-- ==== Sys2Proof/Machine/Peers.lean ====
section
/-! DEFINITION. Peers (11 R377): probes, loss of a lender (08 R289), loss of a module, recomputed routes; arming and rejoining
collective groups (11 R378; 12 Table 12-13). -/

namespace Sys2Proof.Machine

/-- PEER_LOST: a peer that has been heard from is lost for every group, waling group and far entry that has heard from it. -/
def Dev.peerLost (d : Dev) (m : Nat) : Dev :=
  let gs := d.cole.groups.filter (fun kv => kv.2.st = 1 && kv.2.heard.contains m)
  let ws := d.rse.wgs.filter (fun kv => kv.2.armed && kv.2.heard.contains m)
  let fs := d.parts.flatMap (fun kv => (kv.2.memp.far.filter (fun f => f.2.module = m && ((f.2.heard && (f.2.st = 1 || f.2.st = 2)) || f.2.asked))).map (fun f => (kv.1, f.1)))
  if gs.isEmpty && ws.isEmpty && fs.isEmpty then d else
  let d : Dev := { d with fab := { d.fab with lostCount := satAdd 0xFFFF d.fab.lostCount 1, lost := (m :: d.fab.lost).eraseDups, silent := d.fab.silent.del m } }
  let d := gs.foldl (fun (d : Dev) kv =>
    let g := d.group kv.1
    let ranks := (List.range g.size).filter (fun r => r != g.rank && memMod (d.groupMember g r) = m)
    ranks.foldl (fun (d : Dev) r => d.memberLoss kv.1 r) (d.updGroup kv.1 (fun g => { g with heard := g.heard.filter (fun x => x != m) }))) d
  let d := ws.foldl (fun (d : Dev) kv =>
    let w := d.wg kv.1
    let ranks := (List.range w.size).filter (fun r => r != w.rank && memMod (d.member w r) = m)
    ranks.foldl (fun (d : Dev) r => d.walingLoss kv.1 r) (d.updWg kv.1 (fun w => { w with heard := w.heard.filter (fun x => x != m) }))) d
  fs.foldl (fun (d : Dev) e => d.lenderLoss e.1 e.2) d

/-- Modules that the active groups, the waling groups and the far entries name. -/
def Dev.peers (d : Dev) : List Nat :=
  let g := (d.cole.groups.filter (fun kv => kv.2.st = 1)).flatMap (fun kv =>
    ((List.range kv.2.size).filter (fun r => d.groupMember kv.2 r / 2 ^ 15 % 2 = 0)).map (fun r => memMod (d.groupMember kv.2 r)))
  let w := (d.rse.wgs.filter (fun kv => kv.2.armed)).flatMap (fun kv => kv.2.others.map (fun r => memMod (d.member kv.2 r)))
  let f := d.parts.flatMap (fun kv => (kv.2.memp.far.filter (fun f => f.2.st = 1 || f.2.st = 2)).map (fun f => f.2.module))
  ((g ++ w ++ f).eraseDups).filter (fun m => m != d.hid.moduleId)

/-- ROUTE_RECOMPUTE: reachability is found again, peers that cannot be reached are lost, chunks without acknowledgement go out again. -/
def Dev.recompute (d : Dev) : Dev :=
  if !d.fab.recompute then d else
  let self := d.hid.moduleId
  let gone := d.fab.positions.filter (fun m => m != self && m != 0xFFF && !d.fab.reachable self m)
  let d : Dev := { d with fab := { d.fab with recompute := false, routeGen := wrapAdd 32 d.fab.routeGen 1, unreachable := min 0xFFFF gone.length } }
  let d := if d.fab.routeEn then (d.peers.filter (fun m => !d.fab.reachable self m)).foldl (fun (d : Dev) m => d.peerLost m) d else d
  let asked := d.parts.flatMap (fun kv => (kv.2.memp.far.filter (fun f => f.2.asked && d.fab.routeEn && !d.fab.reachable self f.2.module)).map (fun f => (kv.1, f.1)))
  let d := asked.foldl (fun (d : Dev) e => d.lenderLoss e.1 e.2) d
  d.unstick.resendChunks

def execRouteRecompute (s : State) := onDev Dev.recompute s

/-- PROBE_TIMER: a probe to every peer; one that left four probes in a row, 200 µs, unanswered is lost (11 R377). -/
def Dev.probeAll (d : Dev) : Dev :=
  let n := d.fab.probeNo + 1
  let d : Dev := { d with fab := { d.fab with probeNo := n } }
  d.peers.foldl (fun (d : Dev) m =>
    let k := d.fab.silent.getD m 0
    let d := if 4 ≤ k then d.peerLost m else d
    ({ d with fab := { d.fab with silent := d.fab.silent.set m (k + 1) } } : Dev).send 0x04 m 0 0 0 (mkArgs [(4, n)]) []) d

def execProbeTimer (s : State) := onDev Dev.probeAll s
def execProbeTimeout (m : Nat) (s : State) := onDev (fun d => d.peerLost m) s

/-- A PROBE_ACK: the peer is heard from, by every slot that names it. -/
def Dev.heardFrom (d : Dev) (m : Nat) : Dev :=
  let add (l : List Nat) : List Nat := (m :: l).eraseDups
  { d with
    fab := { d.fab with silent := d.fab.silent.del m, lost := d.fab.lost.filter (fun x => x != m) },
    cole := { d.cole with groups := d.cole.groups.mapV (fun _ g =>
      if g.st = 1 && (List.range g.size).any (fun r => d.groupMember g r % 2 ^ 12 = m && d.groupMember g r / 2 ^ 15 % 2 = 0) then { g with heard := add g.heard } else g) },
    rse := { d.rse with wgs := d.rse.wgs.mapV (fun _ w =>
      if w.armed && w.others.any (fun r => memMod (d.member w r) = m) then { w with heard := add w.heard } else w) },
    parts := d.parts.mapV (fun _ u => { u with memp := { u.memp with far := u.memp.far.mapV (fun _ f => if f.module = m && f.st != 0 then { f with heard := true } else f) } }) }

/-! Collective groups (11 Table 11-18). -/

def groupOff (g w : Nat) : Nat := 0x02000000 + 0x1000 + 0x20 * g + 8 * w

/-- GROUP_ARM: word 0 of COLE_GROUPg with ARM. -/
def Dev.groupArm (d : Dev) (k : Nat) (v : W64) : Dev :=
  let g := d.group k
  if 64 ≤ k || !v.getLsbD 4 then d
  else if g.st != 1 && !carveOk (bits v 5 47 * 32) (4 * g.size) then d.ignReg 0x09 (groupOff k 0)
  else if g.st != 1 && d.badIn (bits v 5 47 * 32) (4 * g.size) then
    (d.carveEvent (bits v 5 47 * 32)).updGroup k (fun g => { g with rank := bits v 52 12, table := bits v 5 47, st := 2 })
  else if g.st = 1 || g.size = 0 || 4096 < g.size || g.size ≤ bits v 52 12 then d.ignReg 0x09 (groupOff k 0) else
  { d with cole := { d.cole with groups := d.cole.groups.set k { g with
      rank := bits v 52 12, table := bits v 5 47, st := 1, release := false, seq := 0, epoch := 0, digested := [], heard := [], runs := [], early := [] } } }

def execGroupArm (g : Nat) (v : W64) (s : State) := onDev (fun d => d.groupArm g v) s

/-- Word 0 of COLE_GROUPg: RANK and TABLE_PA, in the carve-out, unless the slot is ACTIVE; ARM; RELEASE, which frees the slot once no
collective is in flight (11 Table 11-18). `h` holds the bits that the write reaches. -/
def Dev.groupWord0 (d : Dev) (k : Nat) (h v : W64) : Dev :=
  let g := d.group k
  if 64 ≤ k then d
  else if g.st = 1 && v.getLsbD 1 then d.updGroup k (fun g => ({ g with release := true } : Group).settle)
  else if v.getLsbD 4 && !v.getLsbD 1 then d.groupArm k v
  else if g.st = 1 || (bits h 5 47 != 0 && !carveOk (bits v 5 47 * 32) 4) then
    (if g.st != 1 && v.getLsbD 1 then d.updGroup k Group.freed else d).ignReg 0x09 (groupOff k 0)
  else
    let g : Group := { g with rank := bits v 52 12, table := bits v 5 47 }
    { d with cole := { d.cole with groups := d.cole.groups.set k (if v.getLsbD 1 then g.freed else g) } }

/-- GROUP_RELEASE: word 0 of COLE_GROUPg with RELEASE. -/
def execGroupRelease (g : Nat) (v : W64) (s : State) := onDev (fun d => if v.getLsbD 1 then d.groupWord0 g ones64 v else d) s

/-- REJOIN: COLE_REJOIN word 0 with GO (12 Table 12-13). -/
def Dev.rejoin (d : Dev) (v : W64) : Dev :=
  let d : Dev := { d with cole := { d.cole with rejoin := v &&& 0x00007FFF0FFF003F#64 } }
  if !v.getLsbD 63 then d else
  let k := bits v 0 6
  let r := bits v 16 12
  let g := d.group k
  let off := 0x02000000 + 0x800
  if g.st != 1 || g.size ≤ r then d.ignReg 0x09 off
  else if r = g.rank then d.updGroup k (fun g => { g with epoch := d.cole.rejoinHi.extractLsb' 32 32, seq := d.cole.rejoinHi.extractLsb' 0 32 })
  else if d.groupMember g r / 2 ^ 15 % 2 = 0 then d.ignReg 0x09 off
  else
    let d := d.dramWrite (g.table * 32 + 4 * r) (leBytes 4 (bits v 32 15))
    (d.updGroup k (fun g => { g with epoch := g.epoch + 1 })).replayEarly k

def execRejoin (v : W64) (s : State) := onDev (fun d => d.rejoin v) s

/-! The risk estimate and retired clusters (12 R398, R424). -/

/-- The counts of the module now. -/
def Dev.riskSample (d : Dev) : RiskSample :=
  let scs := d.tiles.flatMap (fun kv => [kv.2.sc0, kv.2.sc1])
  { e := (scs.map (fun c => c.corrected)).foldl (· + ·) 0 + d.rse.corr,
    l := (d.fab.ports.map (fun kv => kv.2.laneMoves + kv.2.uncorr)).foldl (· + ·) 0,
    d := d.ptc.droops, temps := scs.map (fun c => c.tempC) }

/-- Corrected errors of a cluster; one with more than CORR_THRESH within the hour is to be retired (12 R424). -/
def Dev.clusterErrs (d : Dev) (ck n : Nat) : Dev :=
  let t := ckTile ck
  let c := ck % 40
  let s := (d.tile t).spare
  let k := s.corr.getD c 0 + n
  let due := decide (s.corrThresh < k) && decide (s.corr.getD c 0 ≤ s.corrThresh) && s.map.contains c
  d.updTile t (fun x => { x with spare := { x.spare with corr := x.spare.corr.set c k }, maint := if due then x.maint ++ [.swap c] else x.maint })

/-- An error strikes stored bits: of local memory, of a register, of a bank or buffer of an array, of a staging buffer, of DRAM (02 R90, 04 R139,
06 R237, 08 R294; log 98). -/
def Dev.strike (d : Dev) : Upset → Dev
  | .clm t c w => if t < 8 && c < 40 && w < 393216 then d.updCluster (ckey t c) (fun k => { k with badClm := (w :: k.badClm).eraseDups }) else d
  | .reg p r k => if k < 32 then d.updPlait (pkey p) (fun x => if r < x.alloc then { x with bad := ((32 * r + k) :: x.bad).eraseDups } else x) else d
  | .weight a b w => if a.tile < 8 && a.cluster < 40 && a.arr < 4 && b < 2 && w < 4096 then
      d.updArray (akey a.tile a.cluster a.arr) (fun x => { x with badW := ((b * 4096 + w) :: x.badW).eraseDups }) else d
  | .acc a b w => if a.tile < 8 && a.cluster < 40 && a.arr < 4 && b < 2 && w < 4096 then
      d.updArray (akey a.tile a.cluster a.arr) (fun x => { x with badA := ((b * 4096 + w) :: x.badA).eraseDups }) else d
  | .staging u w => if u.tile < 8 && u.cluster < 40 && u.slice < 4 && w < 4096 then
      d.updSlice (akey u.tile u.cluster u.slice) (fun x => { x with badS := (w :: x.badS).eraseDups }) else d
  | .dram t k e => if t < 8 && k < 2 then d.strikeStack t k e else d

/-- RISK_ESTIMATE: from the counts over the last second, a hundred estimates; an hour is 360,000 of them. -/
def Dev.riskEstimate (d : Dev) (counts : List (Nat × Nat)) (struck : List Upset) : Dev :=
  let d := struck.foldl Dev.strike d
  let d := counts.foldl (fun (d : Dev) c => d.clusterErrs c.1 c.2) d
  let n := (counts.map (fun c => c.2)).foldl (· + ·) 0
  let d : Dev := { d with rse := { d.rse with corr := d.rse.corr + n, ests := d.rse.ests + 1 } }
  let d : Dev := if d.rse.ests % 360000 = 0 then { d with tiles := d.tiles.mapV (fun _ t => { t with spare := { t.spare with corr := [] } }) } else d
  let now := d.riskSample
  let old := (d.rse.hist.getLast?).getD now
  let cl (n : Nat) : Nat := min 255 n
  let rise := (now.temps.zip old.temps).foldl (fun (m : Int) x => max m (x.1 - x.2)) 0
  let w := d.rse.riskCtrl
  let r := bits w 0 8 * cl (now.e - old.e) + bits w 8 8 * cl (now.l - old.l) + bits w 16 8 * cl (now.d - old.d) + bits w 24 8 * cl rise.toNat
  { d with rse := { d.rse with risk := min 65535 r, hist := (now :: d.rse.hist).take 100 } }

def execRiskEstimate (c : RiskCounts) (s : State) := onDev (fun d => d.riskEstimate c.corrected c.struck) s

/-- SWAP: TILEn_SPARE written with SWAP (12 Table 12-14). -/
def Dev.swapWrite (d : Dev) (t : Nat) (v : W64) : Dev :=
  let c := bits v 9 6
  if 8 ≤ t then d
  else if 40 ≤ c || bits v 16 8 = 0 then d.ignReg 0x09 (0x10000000 + t * 0x1000000 + 0x90000)
  else d.updTile t (fun x => { x with spare := { x.spare with corrThresh := bits v 16 8, cluster := c }, maint := if v.getLsbD 15 then x.maint ++ [.swap c] else x.maint })

def execSwap (t : Nat) (v : W64) (s : State) := onDev (fun d => d.swapWrite t v) s

end Sys2Proof.Machine
end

——————

- _Goal of the exercise_:
For the word "routeEn", state how many lines of the material contain it. Give the number and no more.

- _Solution below_:
2